Goal misgeneralisation is the problem that's left. Humans can meet caring-for-small-creature desires using pets rather than actual babies.
Yes they can, until they will actually make a baby, and after that, it's usually really hard to sell loving mother "deals" that will involve suffering of her child as the price, or abandon the child for the more "cute" toy, or persuade it to hotwire herself to not care about her child (if she is smart enough to realize the consequences). And carefully engenireed system could potentialy be even more robust than that.
Outside of "alignment by default" scenarios where capabilities improvements preserve the true intended spirit of a trained in drive, we've created a paperclip maximizer that kills us and replaces us with something outside the training distribution that fulfills its "care drive" utility function more efficiently.
Again. I'm not proposing the "one easy solution to the big problem". I understand that training agents that are capable of RSI in this toy example will result in everyone's dead. But we simply can't do that yet, and I don't think we should. I'm just saying that there is this strange behavior in some animals, that in many aspects looks very similar to the thing that we want from aligned AGI, yet nobody understands how it works, and few people try to replicate it. It's a step in that direction, not a fully functional blueprint for the AI Alignment.
TLDR:If you want to do some RL/evolutionary open ended thing that finds novel strategies. It will get goodharted horribly and the novel strategies that succeed without gaming the goal may include things no human would want their caregiver AI to do.
Orthogonally to your "capability", you need to have a "goal" for it.

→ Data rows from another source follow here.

-- ==== Sys2Proof/Tests/Slice0.lean ====
section
/-! SUPPORT. Tests of the model's own: ill-formed terms that the checks refuse, words written out from the spec's encoding, single
steps with results worked out from the spec, and a state that meets the hypotheses of each statement. -/

open Sys2Proof Sys2Proof.Machine Sys2Proof.Claim

namespace Sys2Proof.Tests

set_option Elab.async false

/-! ### Ill-formed terms, one for each check -/

def gVF : VF := ⟨.v 1, .v 2, .v 3, .unused, 0, 0, false, 0, 0, 7, false⟩
def gVI : VI := ⟨.v 1, .v 2, .unused, 0, 0, 7, false, 5⟩
def gSF : SF := ⟨.s 1, .s 2, .s 3, .unused, 0⟩
def gMEM : MEM := ⟨.v 4, .s 2, .unused, 8, 0, 0, false, false, false, false, 3⟩
def gENG : ENG := ⟨.s 2, .s 4, .unused, 0x82, 0, false, false, 0, 3⟩
def gGFX : GFX := ⟨.v 8, .v 0, .unused, .v 30, 0, 0, 0, 3⟩
def ctl (cond : Src) (f12 : BitVec 12) (off : BitVec 32) : CTL := ⟨cond, f12, off⟩
def refusedAll (is : List Instr) : Bool := is.all (fun i => !i.wf)

theorem test_wf_accepts : [Instr.iadd gVF, .iaddImm gVI, .sadd gSF, .ldW gMEM, .mmrun gENG, .texS gGFX].all Instr.wf = true := by decide +kernel
theorem test_wf_vf_destination : refusedAll [.iadd { gVF with dst := .s 1 }, .iadd { gVF with dst := .none }, .fsetp { gVF with dst := .v 1, c := .code 0 },
  .vidxw { gVF with dst := .q 1 }] = true := by decide +kernel
theorem test_wf_vf_sources : refusedAll [.iadd { gVF with c := .v 1 }, .iadd { gVF with a := .imm }, .iadd { gVF with a := .code 3 },
  .idp4 { gVF with a := .s 1, c := .v 4 }, .dot16e4 { gVF with a := .v 2, b := .v 4, c := .v 9 }] = true := by decide +kernel
theorem test_wf_vf_codes : refusedAll [.fsetp { gVF with dst := .p 1, c := .code 8 }, .isetp { gVF with dst := .p 1, c := .code 6 },
  .sel { gVF with c := .code 8 }, .vote { gVF with dst := .p 1, b := .unused, c := .code 3 }, .redux { gVF with b := .unused, c := .code 11 },
  .cvt { gVF with b := .unused, c := .code 0x0C }, .cvt { gVF with b := .unused, c := .code 0x41 }, .cvt { gVF with b := .unused, c := .code 0xD0 },
  .cvtef { gVF with b := .code 0, c := .code 0x40 }, .cvtef { gVF with b := .code 8, c := .code 0 }, .cvtsr { gVF with c := .code 0x20 }] = true := by
  decide +kernel
theorem test_wf_vf_modifiers : refusedAll [.and { gVF with neg := 4 }, .fsetp { gVF with dst := .p 1, c := .code 0, abs := 1 }, .iadd { gVF with neg := 1 },
  .and { gVF with clamp := true }, .fadd { gVF with scale := 4 }, .iadd { gVF with scale := 1 }, .iadd { gVF with pinv := true }] = true := by decide +kernel
theorem test_wf_literals_agree : refusedAll [.iadd { gVF with a := .lit 1, b := .lit 2 }, .sadd { gSF with a := .lit 1, b := .lit 2 }] = true := by
  decide +kernel
theorem test_wf_vi : refusedAll [.popcImm gVI, .iaddImm { gVI with b := .v 3 }, .iaddImm { gVI with neg := 1 }, .iaddImm { gVI with pinv := true },
  .andImm { gVI with neg := 2 }, .idp4Imm { gVI with a := .s 1, b := .v 3 }] = true := by decide +kernel
theorem test_wf_sf : refusedAll [.sadd { gSF with imm := 1 }, .sadd { gSF with a := .v 1 }, .sadd { gSF with dst := .v 1 }, .sadd { gSF with a := .q 1 },
  .sread ⟨.s 1, .imm, .unused, .unused, 0x004⟩, .sread ⟨.s 2, .imm, .unused, .unused, 0x006⟩, .swrite ⟨.none, .imm, .s 2, .unused, 0x000⟩,
  .swrite ⟨.none, .imm, .s 3, .unused, 0x019⟩, .ssetp ⟨.p 1, .s 1, .s 2, .code 6, 0⟩] = true := by decide +kernel
theorem test_wf_mem : refusedAll [.ldQ { gMEM with data := .v 6 }, .ldQ { gMEM with data := .s 4 }, .ldW { gMEM with base := .s 3 }, .ldW { gMEM with sb := .v 1 },
  .ldW { gMEM with fe := 1 }, .ldW { gMEM with acq := true }, .ldW { gMEM with scope := 3 }, .ldW { gMEM with flag := 12 }, .ldW { gMEM with flag := 14 },
  .ldsW { gMEM with fe := 3 }, .stsW { gMEM with fe := 1 }, .ldsW { gMEM with scope := 1 }, .atomAdd { gMEM with sb := .lane }, .redAdd { gMEM with sb := .v 1 },
  .phase { gMEM with data := .unused, base := .unused, offset := 0 }, .cbank { gMEM with data := .unused, base := .unused, fe := 3 }] = true := by decide +kernel
theorem test_wf_ctl : refusedAll [.bra (ctl (.code 16) 0 0), .bra (ctl (.code 1) 2 0), .brx (ctl (.s 3) 0 0), .brx (ctl (.s 2) 0 1), .ppush (ctl (.code 1) 1 0),
  .barInit (ctl .unused 0 65), .barInit (ctl .unused 0 0), .barArv (ctl .unused 16 1), .waitf (ctl .unused 1 1), .sloop (ctl (.v 1) 0 0)] = true := by
  decide +kernel
theorem test_wf_eng : refusedAll [.mmrun { gENG with imm := 0x81 }, .mmrun { gENG with imm := 0x89 }, .mmrun { gENG with a := .v 2 }, .mmrun { gENG with rel := true },
  .mmdrainQ8 { gENG with a := .unused, imm := 6, sub := 3 }, .mmdrainQ8 { gENG with a := .unused, imm := 8, sub := 3 },
  .mmdrainQ8 { gENG with a := .unused, imm := 0, sub := 2 }, .task { gENG with a := .s 2, b := .s 60, c := .s 0, imm := 0 },
  .twait { gENG with b := .unused, imm := 0 }] = true := by decide +kernel
theorem test_wf_gfx : refusedAll [.texS { gGFX with dst := .v 124 }, .texS { gGFX with imm := 3 }, .texQ { gGFX with imm := 8 }, .texS { gGFX with kreg := 1 },
  .kmix { gGFX with dst := .v 0, a := .unused, c := .unused, kreg := 8 }, .klobe { gGFX with dst := .v 0, c := .unused, kreg := 5 },
  .kspill { gGFX with dst := .v 0, a := .v 3, c := .unused }, .kmix { gGFX with dst := .v 1, a := .unused, c := .unused }] = true := by decide +kernel
theorem test_wf_pair : refusedAll [.faddSlot ⟨1, .v 2, .v 3⟩ ⟨.fadd, ⟨1, .v 4, .v 5⟩⟩, .faddSlot ⟨1, .lane, .v 3⟩ ⟨.fadd, ⟨2, .v 4, .v 5⟩⟩,
  .movSlot ⟨1, .v 2, .v 3⟩ ⟨.fadd, ⟨2, .v 4, .v 5⟩⟩, .faddSlot ⟨1, .v 2, .v 3⟩ ⟨.nop, ⟨2, .unused, .unused⟩⟩] = true := by decide +kernel
theorem test_wf_event : Instr.tcInv.wf = false := by decide +kernel

/-! ### Words -/

/-- A word, its literal word where it takes one, and the instruction both stand for. -/
def reads (e : Nat × Nat × Instr) : Bool :=
  (match decode (BitVec.ofNat 64 e.1) (BitVec.ofNat 64 e.2.1) with | .ok i => i == e.2.2 | .error _ => false) && e.2.2.wf &&
    encode e.2.2 == BitVec.ofNat 64 e.1 :: (if e.2.1 = 0 then [] else [BitVec.ofNat 64 e.2.1])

Game playing RL architechtures like AlphaStart and OpenAI-Five have dead simple reward functions (win the game) and all the complexity is in the reinforcement learning tricks to allow efficient learning and credit assignment at higher layers.
So child rearing motivation is plausibly rooted in cuteness preference along with re-use of empathy. Empathy plausibly has a sliding scale of caring per person which increases for friendships (reciprocal cooperation relationships) and relatives including children obviously. Similar decreases for enemy combatants in wars up to the point they no longer qualify for empathy.
I want agents that take effective actions to care about their "babies", which might not even look like caring at the first glance.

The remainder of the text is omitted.